START Dataset

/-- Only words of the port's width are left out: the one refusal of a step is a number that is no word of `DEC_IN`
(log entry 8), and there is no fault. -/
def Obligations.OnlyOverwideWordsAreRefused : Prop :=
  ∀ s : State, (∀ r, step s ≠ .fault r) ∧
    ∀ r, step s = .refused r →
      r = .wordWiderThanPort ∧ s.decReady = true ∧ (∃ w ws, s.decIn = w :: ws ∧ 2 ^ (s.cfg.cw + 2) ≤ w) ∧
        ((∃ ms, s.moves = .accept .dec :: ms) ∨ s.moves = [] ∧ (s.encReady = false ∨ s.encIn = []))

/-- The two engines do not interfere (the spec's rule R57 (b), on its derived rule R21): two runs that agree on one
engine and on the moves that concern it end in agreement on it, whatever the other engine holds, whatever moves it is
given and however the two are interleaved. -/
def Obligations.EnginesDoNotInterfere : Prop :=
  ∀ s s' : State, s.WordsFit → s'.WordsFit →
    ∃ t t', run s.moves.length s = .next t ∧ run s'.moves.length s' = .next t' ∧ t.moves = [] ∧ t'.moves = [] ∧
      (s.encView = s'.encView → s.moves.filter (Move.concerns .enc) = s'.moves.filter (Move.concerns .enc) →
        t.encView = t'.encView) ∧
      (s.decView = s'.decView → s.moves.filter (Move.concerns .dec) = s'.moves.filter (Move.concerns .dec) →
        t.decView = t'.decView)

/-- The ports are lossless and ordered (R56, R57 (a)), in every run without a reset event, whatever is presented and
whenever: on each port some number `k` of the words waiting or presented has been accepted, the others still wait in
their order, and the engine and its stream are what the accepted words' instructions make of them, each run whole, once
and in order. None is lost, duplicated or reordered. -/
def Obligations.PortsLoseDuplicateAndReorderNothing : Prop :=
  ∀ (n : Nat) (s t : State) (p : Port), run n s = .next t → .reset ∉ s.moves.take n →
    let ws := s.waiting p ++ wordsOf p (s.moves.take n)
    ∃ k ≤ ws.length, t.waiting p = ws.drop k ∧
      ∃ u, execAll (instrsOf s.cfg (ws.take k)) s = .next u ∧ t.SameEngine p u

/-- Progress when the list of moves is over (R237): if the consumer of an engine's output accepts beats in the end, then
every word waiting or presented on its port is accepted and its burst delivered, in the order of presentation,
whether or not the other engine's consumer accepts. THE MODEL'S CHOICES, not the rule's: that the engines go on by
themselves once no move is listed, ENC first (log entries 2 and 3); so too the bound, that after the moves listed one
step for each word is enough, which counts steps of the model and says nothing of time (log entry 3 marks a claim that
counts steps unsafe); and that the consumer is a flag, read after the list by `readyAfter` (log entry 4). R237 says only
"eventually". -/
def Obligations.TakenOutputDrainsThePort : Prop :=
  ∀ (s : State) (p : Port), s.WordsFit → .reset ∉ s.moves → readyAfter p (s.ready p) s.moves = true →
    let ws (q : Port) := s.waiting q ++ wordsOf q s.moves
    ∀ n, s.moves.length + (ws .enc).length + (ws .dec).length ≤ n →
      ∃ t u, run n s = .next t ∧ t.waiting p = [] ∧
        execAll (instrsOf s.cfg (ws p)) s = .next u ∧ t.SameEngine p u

END Dataset

- [Problem description]:
Reproduce exactly the stretch of the material above that starts at the line with "(log entry 8), and there is no fault. -/" and ends at the line with "u, execAll (instrsOf", both included, and nothing else.

- [Result of this task]:
(log entry 8), and there is no fault. -/
def Obligations.OnlyOverwideWordsAreRefused : Prop :=
  ∀ s : State, (∀ r, step s ≠ .fault r) ∧
    ∀ r, step s = .refused r →
      r = .wordWiderThanPort ∧ s.decReady = true ∧ (∃ w ws, s.decIn = w :: ws ∧ 2 ^ (s.cfg.cw + 2) ≤ w) ∧
        ((∃ ms, s.moves = .accept .dec :: ms) ∨ s.moves = [] ∧ (s.encReady = false ∨ s.encIn = []))

/-- The two engines do not interfere (the spec's rule R57 (b), on its derived rule R21): two runs that agree on one
engine and on the moves that concern it end in agreement on it, whatever the other engine holds, whatever moves it is
given and however the two are interleaved. -/
def Obligations.EnginesDoNotInterfere : Prop :=
  ∀ s s' : State, s.WordsFit → s'.WordsFit →
    ∃ t t', run s.moves.length s = .next t ∧ run s'.moves.length s' = .next t' ∧ t.moves = [] ∧ t'.moves = [] ∧
      (s.encView = s'.encView → s.moves.filter (Move.concerns .enc) = s'.moves.filter (Move.concerns .enc) →
        t.encView = t'.encView) ∧
      (s.decView = s'.decView → s.moves.filter (Move.concerns .dec) = s'.moves.filter (Move.concerns .dec) →
        t.decView = t'.decView)

/-- The ports are lossless and ordered (R56, R57 (a)), in every run without a reset event, whatever is presented and
whenever: on each port some number `k` of the words waiting or presented has been accepted, the others still wait in
their order, and the engine and its stream are what the accepted words' instructions make of them, each run whole, once
and in order. None is lost, duplicated or reordered. -/
def Obligations.PortsLoseDuplicateAndReorderNothing : Prop :=
  ∀ (n : Nat) (s t : State) (p : Port), run n s = .next t → .reset ∉ s.moves.take n →
    let ws := s.waiting p ++ wordsOf p (s.moves.take n)
    ∃ k ≤ ws.length, t.waiting p = ws.drop k ∧
      ∃ u, execAll (instrsOf s.cfg (ws.take k)) s = .next u ∧ t.SameEngine p u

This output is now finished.